(Stored dataset items)
/-- What a packet carries (R16's kinds). -/
inductive Payload where
  /-- kind 0: a message; `seq` numbers it at its sender, `origin` is CR.MSGSRC's; `src` the sender's logical address. -/
  | message (words : List Word) (code : Bool) (origin : Nat) (nosrc : Bool) (src : Nat) (wid wshape : Word)
      (work : Option LaunchRef) (seq : Nat)
  /-- kind 1: a remote store of `bytes` at a scratchpad offset; `holes` are the indices of bytes that disabled lanes leave. -/
  | store (off : Nat) (bytes : List Byte) (holes : List Nat) (agent : AgentId)
  /-- kind 1 with ordflag: an ordered flag with the four path counts it carries (R159). -/
  | flag (off : Nat) (bytes : List Byte) (counts : List Nat) (agent : AgentId)
  /-- kind 1 with ordflag and len 0: a count packet (R161). -/
  | count (counts : List Nat) (agent : AgentId)
  /-- kind 2: a remote load request; `tag` names the waiting request. -/
  | loadReq (off size : Nat) (tag : Nat) (agent : AgentId)
  /-- the reply of a kind: 3 to a remote load, 6 to a memory read, 8 to an atomic, 9 to a memory write; `pa` is the physical
  address where a memory port answers. -/
  | reply (kind : Nat) (pa : Option Nat) (tag : Nat) (bytes : List Byte) (agent : AgentId)
  /-- kind 7: a remote atomic. -/
  | atomic (off : Nat) (op : AtomOp) (wide : Bool) (b e0 : Word) (tag : Nat) (agent : AgentId)
  /-- kind 9: a store acknowledgement, for a store at an offset that took a path. -/
  | ack (agent : AgentId) (off path : Nat)
  /-- kind 10: a collective step (R231, R232). -/
  | step (coll sender : Nat) (check : Nat) (bytes : List Byte)
  /-- kind 10: an abort notice, which tells a sender of a mismatched step so (R232). -/
  | abort (coll : Nat) (mismatch : Bool)
  /-- kind 11: a drain write: rows 0..rows-1 of columns from entry `first`, column major (R222). -/
  | drain (first rows : Nat) (entries : List A48)
  /-- kind 12: a drain wake, a message of origin 2, numbered at its sender (R222, R46). -/
  | wake (words : List Word) (src seq : Nat)
  /-- a remote change of an element (R251): operation 0 DEC, 1 SET, 2 WAKE. -/
  | change (desc elem op : Nat)
  /-- a value write of EL.SEND (R404). -/
  | value (desc elem : Nat) (bits : Word)
  /-- kind 0: a message that resumes a fibre record on another core: its address, where it lies, and its first bytes (R369). -/
  | fibre (record : Word) (rmod loc : Nat) (bytes : List Byte) (seq : Nat)
  /-- kind 0: a further packet of that message, with the bytes that follow. -/
  | fibrePart (seq i : Nat) (bytes : List Byte)
  /-- the acceptance of message `seq` returning to its sender with SENDW's status (R344). -/
  | accepted (seq : Nat) (status : Nat)
  /-- a q2 word on its way to the neighbour's q3 (R97). -/
  | channel (w : Word)
  /-- kinds 4-6: an access to the memory of another module through a tier-2 leaf (R129). -/
  | memAccess (rmod pa size : Nat) (write : Bool) (bytes : List Byte) (tag : Nat) (agent : AgentId)
  /-- kind 7: an atomic on the memory of another module through a tier-2 leaf (R129). -/
  | memAtomic (rmod pa : Nat) (op : AtomOp) (wide : Bool) (b e0 : Word) (tag : Nat) (agent : AgentId)
  /-- kind 7: the read of one location of a two-address atomic on another module, whose home port keeps it locked (R165). -/
  | memLock (rmod pa size : Nat) (tag : Nat) (agent : AgentId)
  /-- kind 7: what the two-address atomic leaves at that location, and the end of its lock (R165). -/
  | memUnlock (rmod pa : Nat) (bytes : List Byte) (tag : Nat) (agent : AgentId)
  /-- the answer, in place of a reply of a kind, to an access whose address is not backed or whose line is lost (R129, R50). -/
  | unbacked (kind : Nat) (pa : Option Nat) (tag : Nat) (agent : AgentId)
  /-- kinds 4, 5 and 7: the part of held request `req` that goes to the memory port of a physical address of this module (R442). -/
  | port (req kind pa len : Nat)
  /-- kinds 6, 8 and 9: the home port's answer to a held request of this module (R442). -/
  | portReply (req kind pa len : Nat)
  deriving DecidableEq, Repr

* Exercise objective: All entries given above are to be printed again exactly.

* Expected answer:
/-- What a packet carries (R16's kinds). -/
inductive Payload where
  /-- kind 0: a message; `seq` numbers it at its sender, `origin` is CR.MSGSRC's; `src` the sender's logical address. -/
  | message (words : List Word) (code : Bool) (origin : Nat) (nosrc : Bool) (src : Nat) (wid wshape : Word)
      (work : Option LaunchRef) (seq : Nat)
  /-- kind 1: a remote store of `bytes` at a scratchpad offset; `holes` are the indices of bytes that disabled lanes leave. -/
  | store (off : Nat) (bytes : List Byte) (holes : List Nat) (agent : AgentId)
  /-- kind 1 with ordflag: an ordered flag with the four path counts it carries (R159). -/
  | flag (off : Nat) (bytes : List Byte) (counts : List Nat) (agent : AgentId)
  /-- kind 1 with ordflag and len 0: a count packet (R161). -/
  | count (counts : List Nat) (agent : AgentId)
  /-- kind 2: a remote load request; `tag` names the waiting request. -/
  | loadReq (off size : Nat) (tag : Nat) (agent : AgentId)
  /-- the reply of a kind: 3 to a remote load, 6 to a memory read, 8 to an atomic, 9 to a memory write; `pa` is the physical
  address where a memory port answers. -/
  | reply (kind : Nat) (pa : Option Nat) (tag : Nat) (bytes : List Byte) (agent : AgentId)
  /-- kind 7: a remote atomic. -/
  | atomic (off : Nat) (op : AtomOp) (wide : Bool) (b e0 : Word) (tag : Nat) (agent : AgentId)
  /-- kind 9: a store acknowledgement, for a store at an offset that took a path. -/
  | ack (agent : AgentId) (off path : Nat)
  /-- kind 10: a collective step (R231, R232). -/
  | step (coll sender : Nat) (check : Nat) (bytes : List Byte)
  /-- kind 10: an abort notice, which tells a sender of a mismatched step so (R232). -/
  | abort (coll : Nat) (mismatch : Bool)
  /-- kind 11: a drain write: rows 0..rows-1 of columns from entry `first`, column major (R222). -/
  | drain (first rows : Nat) (entries : List A48)
  /-- kind 12: a drain wake, a message of origin 2, numbered at its sender (R222, R46). -/
  | wake (words : List Word) (src seq : Nat)
  /-- a remote change of an element (R251): operation 0 DEC, 1 SET, 2 WAKE. -/
  | change (desc elem op : Nat)
  /-- a value write of EL.SEND (R404). -/
  | value (desc elem : Nat) (bits : Word)
  /-- kind 0: a message that resumes a fibre record on another core: its address, where it lies, and its first bytes (R369). -/
  | fibre (record : Word) (rmod loc : Nat) (bytes : List Byte) (seq : Nat)
  /-- kind 0: a further packet of that message, with the bytes that follow. -/
  | fibrePart (seq i : Nat) (bytes : List Byte)
  /-- the acceptance of message `seq` returning to its sender with SENDW's status (R344). -/
  | accepted (seq : Nat) (status : Nat)
  /-- a q2 word on its way to the neighbour's q3 (R97). -/
  | channel (w : Word)
  /-- kinds 4-6: an access to the memory of another module through a tier-2 leaf (R129). -/
  | memAccess (rmod pa size : Nat) (write : Bool) (bytes : List Byte) (tag : Nat) (agent : AgentId)
  /-- kind 7: an atomic on the memory of another module through a tier-2 leaf (R129). -/
  | memAtomic (rmod pa : Nat) (op : AtomOp) (wide : Bool) (b e0 : Word) (tag : Nat) (agent : AgentId)
  /-- kind 7: the read of one location of a two-address atomic on another module, whose home port keeps it locked (R165). -/
  | memLock (rmod pa size : Nat) (tag : Nat) (agent : AgentId)
  /-- kind 7: what the two-address atomic leaves at that location, and the end of its lock (R165). -/
  | memUnlock (rmod pa : Nat) (bytes : List Byte) (tag : Nat) (agent : AgentId)
  /-- the answer, in place of a reply of a kind, to an access whose address is not backed or whose line is lost (R129, R50). -/
  | unbacked (kind : Nat) (pa : Option Nat) (tag : Nat) (agent : AgentId)
  /-- kinds 4, 5 and 7: the part of held request `req` that goes to the memory port of a physical address of this module (R442). -/
  | port (req kind pa len : Nat)
  /-- kinds 6, 8 and 9: the home port's answer to a held request of this module (R442). -/
  | portReply (req kind pa len : Nat)
  deriving DecidableEq, Repr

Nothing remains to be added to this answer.